Task brief: Repeat the records below in their entirety, exactly.

#### Supplied data

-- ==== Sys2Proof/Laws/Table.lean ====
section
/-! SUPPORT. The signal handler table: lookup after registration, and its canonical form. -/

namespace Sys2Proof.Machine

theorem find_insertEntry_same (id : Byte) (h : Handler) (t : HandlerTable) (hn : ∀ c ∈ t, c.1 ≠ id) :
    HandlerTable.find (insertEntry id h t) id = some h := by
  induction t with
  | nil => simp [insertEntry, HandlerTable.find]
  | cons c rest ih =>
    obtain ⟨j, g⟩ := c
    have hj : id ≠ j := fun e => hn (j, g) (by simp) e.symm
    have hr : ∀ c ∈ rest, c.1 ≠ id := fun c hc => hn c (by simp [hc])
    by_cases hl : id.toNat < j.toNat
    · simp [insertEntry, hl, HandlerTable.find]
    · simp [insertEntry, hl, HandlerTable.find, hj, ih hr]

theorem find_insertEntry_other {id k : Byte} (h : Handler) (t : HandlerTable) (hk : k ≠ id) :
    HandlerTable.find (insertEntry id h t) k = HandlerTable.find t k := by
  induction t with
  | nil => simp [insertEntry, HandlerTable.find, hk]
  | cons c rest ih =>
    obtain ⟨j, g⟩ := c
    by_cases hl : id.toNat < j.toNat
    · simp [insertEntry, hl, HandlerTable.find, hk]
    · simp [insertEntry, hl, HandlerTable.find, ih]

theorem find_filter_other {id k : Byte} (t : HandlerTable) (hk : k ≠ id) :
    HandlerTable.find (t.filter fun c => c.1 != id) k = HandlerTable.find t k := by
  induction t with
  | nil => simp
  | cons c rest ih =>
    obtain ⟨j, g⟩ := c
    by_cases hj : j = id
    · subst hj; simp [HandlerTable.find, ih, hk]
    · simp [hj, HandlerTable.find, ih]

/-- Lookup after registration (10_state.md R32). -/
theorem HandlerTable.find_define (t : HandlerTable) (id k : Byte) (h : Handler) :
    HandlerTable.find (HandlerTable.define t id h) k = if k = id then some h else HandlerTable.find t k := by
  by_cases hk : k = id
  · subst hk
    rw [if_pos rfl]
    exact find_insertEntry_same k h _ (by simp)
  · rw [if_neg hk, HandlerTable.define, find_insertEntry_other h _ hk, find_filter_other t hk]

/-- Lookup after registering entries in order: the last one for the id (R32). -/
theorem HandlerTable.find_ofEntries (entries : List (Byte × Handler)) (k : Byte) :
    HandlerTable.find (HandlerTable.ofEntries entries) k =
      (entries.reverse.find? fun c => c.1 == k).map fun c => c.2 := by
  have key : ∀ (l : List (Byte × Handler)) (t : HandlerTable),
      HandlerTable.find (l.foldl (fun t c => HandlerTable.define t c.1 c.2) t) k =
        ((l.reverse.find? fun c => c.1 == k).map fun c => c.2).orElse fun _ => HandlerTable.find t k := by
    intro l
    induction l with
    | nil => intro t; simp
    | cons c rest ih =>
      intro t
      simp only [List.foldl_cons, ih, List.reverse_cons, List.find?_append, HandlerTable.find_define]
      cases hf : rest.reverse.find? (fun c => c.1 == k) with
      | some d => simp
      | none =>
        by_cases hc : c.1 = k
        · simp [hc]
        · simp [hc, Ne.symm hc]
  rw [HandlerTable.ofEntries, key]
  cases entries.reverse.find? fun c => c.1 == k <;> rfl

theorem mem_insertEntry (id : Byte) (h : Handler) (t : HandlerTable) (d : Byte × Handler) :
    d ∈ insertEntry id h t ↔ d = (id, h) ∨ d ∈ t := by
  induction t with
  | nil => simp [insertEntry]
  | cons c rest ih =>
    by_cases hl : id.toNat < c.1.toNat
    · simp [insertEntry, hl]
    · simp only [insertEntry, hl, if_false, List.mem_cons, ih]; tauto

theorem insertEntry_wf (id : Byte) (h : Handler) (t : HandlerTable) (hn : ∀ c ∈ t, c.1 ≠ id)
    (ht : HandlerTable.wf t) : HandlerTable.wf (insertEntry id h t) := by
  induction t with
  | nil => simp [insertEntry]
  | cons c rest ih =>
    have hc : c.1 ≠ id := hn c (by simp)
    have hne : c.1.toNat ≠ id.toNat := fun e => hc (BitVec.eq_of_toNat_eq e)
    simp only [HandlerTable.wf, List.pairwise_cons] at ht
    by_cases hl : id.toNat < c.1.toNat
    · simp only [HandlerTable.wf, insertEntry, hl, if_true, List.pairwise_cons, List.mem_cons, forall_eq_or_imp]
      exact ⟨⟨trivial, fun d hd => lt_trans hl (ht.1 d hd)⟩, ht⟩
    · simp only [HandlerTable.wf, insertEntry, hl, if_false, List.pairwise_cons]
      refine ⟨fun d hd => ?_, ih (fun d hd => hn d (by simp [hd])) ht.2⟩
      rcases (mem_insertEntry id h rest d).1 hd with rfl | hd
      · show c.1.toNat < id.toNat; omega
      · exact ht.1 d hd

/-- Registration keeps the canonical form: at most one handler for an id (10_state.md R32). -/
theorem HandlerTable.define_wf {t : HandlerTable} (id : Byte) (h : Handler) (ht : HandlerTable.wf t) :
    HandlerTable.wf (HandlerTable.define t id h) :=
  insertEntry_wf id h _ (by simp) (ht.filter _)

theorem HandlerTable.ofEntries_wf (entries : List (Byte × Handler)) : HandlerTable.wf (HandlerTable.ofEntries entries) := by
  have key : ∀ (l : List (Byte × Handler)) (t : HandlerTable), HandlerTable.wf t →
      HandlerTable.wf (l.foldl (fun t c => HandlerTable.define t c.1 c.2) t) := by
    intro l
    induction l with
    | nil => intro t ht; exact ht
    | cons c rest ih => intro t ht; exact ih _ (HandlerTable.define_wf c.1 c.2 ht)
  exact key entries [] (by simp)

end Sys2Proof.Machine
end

########

Response to the exercise:
-- ==== Sys2Proof/Laws/Table.lean ====
section
/-! SUPPORT. The signal handler table: lookup after registration, and its canonical form. -/

namespace Sys2Proof.Machine

theorem find_insertEntry_same (id : Byte) (h : Handler) (t : HandlerTable) (hn : ∀ c ∈ t, c.1 ≠ id) :
    HandlerTable.find (insertEntry id h t) id = some h := by
  induction t with
  | nil => simp [insertEntry, HandlerTable.find]
  | cons c rest ih =>
    obtain ⟨j, g⟩ := c
    have hj : id ≠ j := fun e => hn (j, g) (by simp) e.symm
    have hr : ∀ c ∈ rest, c.1 ≠ id := fun c hc => hn c (by simp [hc])
    by_cases hl : id.toNat < j.toNat
    · simp [insertEntry, hl, HandlerTable.find]
    · simp [insertEntry, hl, HandlerTable.find, hj, ih hr]

theorem find_insertEntry_other {id k : Byte} (h : Handler) (t : HandlerTable) (hk : k ≠ id) :
    HandlerTable.find (insertEntry id h t) k = HandlerTable.find t k := by
  induction t with
  | nil => simp [insertEntry, HandlerTable.find, hk]
  | cons c rest ih =>
    obtain ⟨j, g⟩ := c
    by_cases hl : id.toNat < j.toNat
    · simp [insertEntry, hl, HandlerTable.find, hk]
    · simp [insertEntry, hl, HandlerTable.find, ih]

theorem find_filter_other {id k : Byte} (t : HandlerTable) (hk : k ≠ id) :
    HandlerTable.find (t.filter fun c => c.1 != id) k = HandlerTable.find t k := by
  induction t with
  | nil => simp
  | cons c rest ih =>
    obtain ⟨j, g⟩ := c
    by_cases hj : j = id
    · subst hj; simp [HandlerTable.find, ih, hk]
    · simp [hj, HandlerTable.find, ih]

/-- Lookup after registration (10_state.md R32). -/
theorem HandlerTable.find_define (t : HandlerTable) (id k : Byte) (h : Handler) :
    HandlerTable.find (HandlerTable.define t id h) k = if k = id then some h else HandlerTable.find t k := by
  by_cases hk : k = id
  · subst hk
    rw [if_pos rfl]
    exact find_insertEntry_same k h _ (by simp)
  · rw [if_neg hk, HandlerTable.define, find_insertEntry_other h _ hk, find_filter_other t hk]

/-- Lookup after registering entries in order: the last one for the id (R32). -/
theorem HandlerTable.find_ofEntries (entries : List (Byte × Handler)) (k : Byte) :
    HandlerTable.find (HandlerTable.ofEntries entries) k =
      (entries.reverse.find? fun c => c.1 == k).map fun c => c.2 := by
  have key : ∀ (l : List (Byte × Handler)) (t : HandlerTable),
      HandlerTable.find (l.foldl (fun t c => HandlerTable.define t c.1 c.2) t) k =
        ((l.reverse.find? fun c => c.1 == k).map fun c => c.2).orElse fun _ => HandlerTable.find t k := by
    intro l
    induction l with
    | nil => intro t; simp
    | cons c rest ih =>
      intro t
      simp only [List.foldl_cons, ih, List.reverse_cons, List.find?_append, HandlerTable.find_define]
      cases hf : rest.reverse.find? (fun c => c.1 == k) with
      | some d => simp
      | none =>
        by_cases hc : c.1 = k
        · simp [hc]
        · simp [hc, Ne.symm hc]
  rw [HandlerTable.ofEntries, key]
  cases entries.reverse.find? fun c => c.1 == k <;> rfl

theorem mem_insertEntry (id : Byte) (h : Handler) (t : HandlerTable) (d : Byte × Handler) :
    d ∈ insertEntry id h t ↔ d = (id, h) ∨ d ∈ t := by
  induction t with
  | nil => simp [insertEntry]
  | cons c rest ih =>
    by_cases hl : id.toNat < c.1.toNat
    · simp [insertEntry, hl]
    · simp only [insertEntry, hl, if_false, List.mem_cons, ih]; tauto

theorem insertEntry_wf (id : Byte) (h : Handler) (t : HandlerTable) (hn : ∀ c ∈ t, c.1 ≠ id)
    (ht : HandlerTable.wf t) : HandlerTable.wf (insertEntry id h t) := by
  induction t with
  | nil => simp [insertEntry]
  | cons c rest ih =>
    have hc : c.1 ≠ id := hn c (by simp)
    have hne : c.1.toNat ≠ id.toNat := fun e => hc (BitVec.eq_of_toNat_eq e)
    simp only [HandlerTable.wf, List.pairwise_cons] at ht
    by_cases hl : id.toNat < c.1.toNat
    · simp only [HandlerTable.wf, insertEntry, hl, if_true, List.pairwise_cons, List.mem_cons, forall_eq_or_imp]
      exact ⟨⟨trivial, fun d hd => lt_trans hl (ht.1 d hd)⟩, ht⟩
    · simp only [HandlerTable.wf, insertEntry, hl, if_false, List.pairwise_cons]
      refine ⟨fun d hd => ?_, ih (fun d hd => hn d (by simp [hd])) ht.2⟩
      rcases (mem_insertEntry id h rest d).1 hd with rfl | hd
      · show c.1.toNat < id.toNat; omega
      · exact ht.1 d hd

/-- Registration keeps the canonical form: at most one handler for an id (10_state.md R32). -/
theorem HandlerTable.define_wf {t : HandlerTable} (id : Byte) (h : Handler) (ht : HandlerTable.wf t) :
    HandlerTable.wf (HandlerTable.define t id h) :=
  insertEntry_wf id h _ (by simp) (ht.filter _)

theorem HandlerTable.ofEntries_wf (entries : List (Byte × Handler)) : HandlerTable.wf (HandlerTable.ofEntries entries) := by
  have key : ∀ (l : List (Byte × Handler)) (t : HandlerTable), HandlerTable.wf t →
      HandlerTable.wf (l.foldl (fun t c => HandlerTable.define t c.1 c.2) t) := by
    intro l
    induction l with
    | nil => intro t ht; exact ht
    | cons c rest ih => intro t ht; exact ih _ (HandlerTable.define_wf c.1 c.2 ht)
  exact key entries [] (by simp)

end Sys2Proof.Machine
end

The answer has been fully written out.